5. Limitations, Security, and Future Extensions

While SGVR corrects key weaknesses of outcome-only supervision, several limitations persist:

Verifier Reliance: Performance is bottlenecked by the accuracy and coverage of the verifier (semantic, numeric, rubric-based, or tool-execution)—bias or gaps in the verifier propagate directly to SGVR reward fidelity (Zhang et al., 7 Aug 2025, Ma et al., 16 Oct 2025).
Sub-goal Formulation: In domains such as non-numeric proofs or diagrammatic reasoning, sub-goal decomposition and reliable mapping from abstract predicates to verifiable tests remain unresolved (Chen et al., 8 Jan 2026).
Sparse Sub-goal Regimes: Very short test suites or homogeneous sub-task difficulties can degrade SGVR robustness, suggesting the need for adaptive weighting or hybrid reward designs (Wang et al., 7 Jan 2026).
Security/Robustness: Threat models assume append-only logging, enclave-based verifier isolation, cryptographic signing, and deterministic replay for evidence—security guarantees depend on rigorous enforcement of boundaries and transparency (Huang et al., 28 Dec 2025).

Proposed extensions include integrating proof assistant outputs as sub-goal sources, hybridizing with human feedback for coverage of non-automatable tasks, and expanding SGVR to new domains such as planning and code synthesis with compositional tool checkers (Zhang et al., 7 Aug 2025, Chen et al., 8 Jan 2026).

6. Significance and Broader Impact

SGVR reframes reward modeling as the aggregation of independently verifiable intermediate achievement, bridging the gap between coarse supervised approaches and opaque, model-based reward functions.

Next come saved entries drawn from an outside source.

/-- The host that receives `n` words receives the next `n`. -/
theorem Runs.receives (n : Nat) (s : State) : Runs (List.replicate n .sendZeroReceiveByte) s (receivedWords s n) n := by
  induction n with
  | zero => exact Runs.nil s
  | succ n ih =>
    rw [List.replicate_succ']
    have hwords : receivedWords s (n + 1) = receivedWords s n ++ [.rx (s.drawnWord n)] := by simp [receivedWords, List.range_succ]
    rw [hwords]
    refine ih.append fun u hran => ?_
    have hdrawn : u.drawnWord 0 = s.drawnWord n := by
      simp [State.drawnWord, hran.drawAt, Config.wordBits]
    simpa [Instr.words, Instr.received, hdrawn] using Runs.single (i := .sendZeroReceiveByte) u rfl rfl

/-- A run between a select and a deselect. -/
theorem Runs.session {ops : List Instr} {s : State} {w : List Event} {n : Nat}
    (h : ∀ u, Ran s u [.sel] 0 s.mem → Runs ops u w n) :
    Runs ([Instr.select] ++ ops ++ [Instr.deselect]) s ([Event.sel] ++ w ++ [Event.desel]) n := by
  have hopen : Runs ([Instr.select] ++ ops) s ([Event.sel] ++ w) (0 + n) := (Runs.single (i := .select) s rfl rfl).append h
  simpa [Instr.received] using hopen.append fun u _ => Runs.single (i := .deselect) u rfl rfl

/-- A session whose first word is sent. -/
theorem Runs.commandSession {ops : List Instr} {s : State} {c : Byte} {w : List Event} {n : Nat}
    (h : ∀ u, Ran s u [.sel, .tx c] 0 s.mem → Runs ops u w n) :
    Runs ([Instr.select, Instr.sendByte c.toNat] ++ ops ++ [Instr.deselect]) s ([Event.sel, Event.tx c] ++ w ++ [Event.desel]) n := by
  have hbody : ∀ u, Ran s u [.sel] 0 s.mem → Runs ([Instr.sendByte c.toNat] ++ ops) u ([Event.tx c] ++ w) (0 + n) := fun u hu =>
    (Runs.sendByte u c).append fun v hv => h v (by have := hu.trans hv; rwa [hu.mem] at this)
  simpa using Runs.session hbody

/-- The words to come are the same once a session is open. -/
theorem Runs.receives_of_ran {s u : State} {w : List Event} (n : Nat) (h : Ran s u w 0 s.mem) :
    Runs (List.replicate n .sendZeroReceiveByte) u (receivedWords s n) n := by
  have hwords : receivedWords u n = receivedWords s n := by simp [receivedWords, h.drawnWord]
  rw [← hwords]
  exact Runs.receives n u

/-- A word sent at the host's own width is cut by the primitive (R89). -/
theorem Runs.sendCut (s : State) (v : Nat) : Runs [.sendByte v] s [.tx (cut v)] 0 :=
  Runs.single (i := .sendByte v) s rfl rfl

/-- A host that calls the primitives of an expansion makes the operation's primitive calls. -/
theorem expansion_runs (i : Instr) (s : State) : Runs (i.expansion s) s (i.words s) i.received := by
  cases i with
  | select => exact Runs.single s rfl rfl
  | deselect => exact Runs.single s rfl rfl
  | sendByte value => exact Runs.single s rfl rfl
  | sendZeroReceiveByte => exact Runs.single s rfl rfl
  | reservedC | reservedD | reservedE | reservedF => exact Runs.nil s
  | writeRegister reg value | wireWriteRegister reg value => exact Runs.commandSession fun u _ => Runs.sendCut u value
  | readRegister reg | wireReadRegister reg => exact Runs.commandSession fun u hu => Runs.receives_of_ran 1 hu
  | command opcode => exact Runs.session fun u _ => Runs.sendCut u opcode
  | wireCommand opcode => exact Runs.session fun u _ => Runs.sendByte u opcode
  | readPayload b n | wireReadPayload b n => exact Runs.commandSession fun u hu => Runs.receives_of_ran n hu
  | writePayload b n | wireWritePayload b n => exact Runs.commandSession fun u _ => Runs.sendCalls s u b n
  | writeAddressRx0 b | writeAddressTx b | wireWriteAddressRx0 b | wireWriteAddressTx b =>
    exact Runs.commandSession fun u _ => Runs.sendCalls s u b Config.addrLen
  | writeRegistersBulk b n | wireWriteRegistersBulk b n => exact Runs.session fun u _ => Runs.sendCalls s u b n

/-- Settles O31: operation and expansion make the same primitive calls and use the same draws. -/
theorem framersAreTheirExpansion : Obligations.FramersAreTheirExpansion := by
  intro i s t h
  obtain ⟨-, d⟩ := exec_cases h
  obtain ⟨u, hu, hran⟩ := expansion_runs i s
  refine ⟨u, hu, by rw [hran.wt, d.wt], by rw [hran.miso, d.miso], by rw [hran.draws, d.draws], fun hb => ⟨?_, ?_⟩⟩
  · rw [(hran.lines hb).1, (d.lines hb).1]
  · rw [(hran.lines hb).2, (d.lines hb).2]

/-! ### What an observer of the lines reads -/

/-- Settles O32: the lines are the actions of the primitive calls. -/
theorem linesDecodeToWords : Obligations.LinesDecodeToWords := by
  intro i s t h hb hclock
  obtain ⟨-, d⟩ := exec_cases h
  exact ⟨_, _, (d.lines hb).1, d.wt, mosiWords_traceOf _ _ hclock, misoWords_traceOf _, risingEdges_traceOf _ _ hclock,
    fallingEdges_traceOf _ _ hclock⟩

/-- Settles O33: the actions of any primitive calls keep the setup rules from a low clock. -/
theorem dataSetupOrdering : Obligations.DataSetupOrdering := by
  intro i s t h hb hclock
  obtain ⟨-, d⟩ := exec_cases h
  exact ⟨_, (d.lines hb).1, keepsDataSetup_traceOf _ _ hclock, keepsSampleSetup_traceOf _ _ hclock⟩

Empirically, SGVR yields:

Dense, low-variance, and interpretable feedback, reducing overfitting and improving out-of-distribution robustness (Sinha et al., 13 Oct 2025).
Stronger, more faithful chain-of-thought and process conformity, enhancing model trust and transparency (Ma et al., 16 Oct 2025).
Auditability and reproducibility in long-horizon agentic learning and self-improvement, since every reward component is reconstructible from signed evidence artifacts (Huang et al., 28 Dec 2025).
Broad transferability, with gains in cross-domain performance, as step-level reasoning competencies generalize beyond training targets (Chen et al., 8 Jan 2026).

SGVR thus establishes a new foundation for verifiable, modular and governance-ready RL architectures in complex AI systems.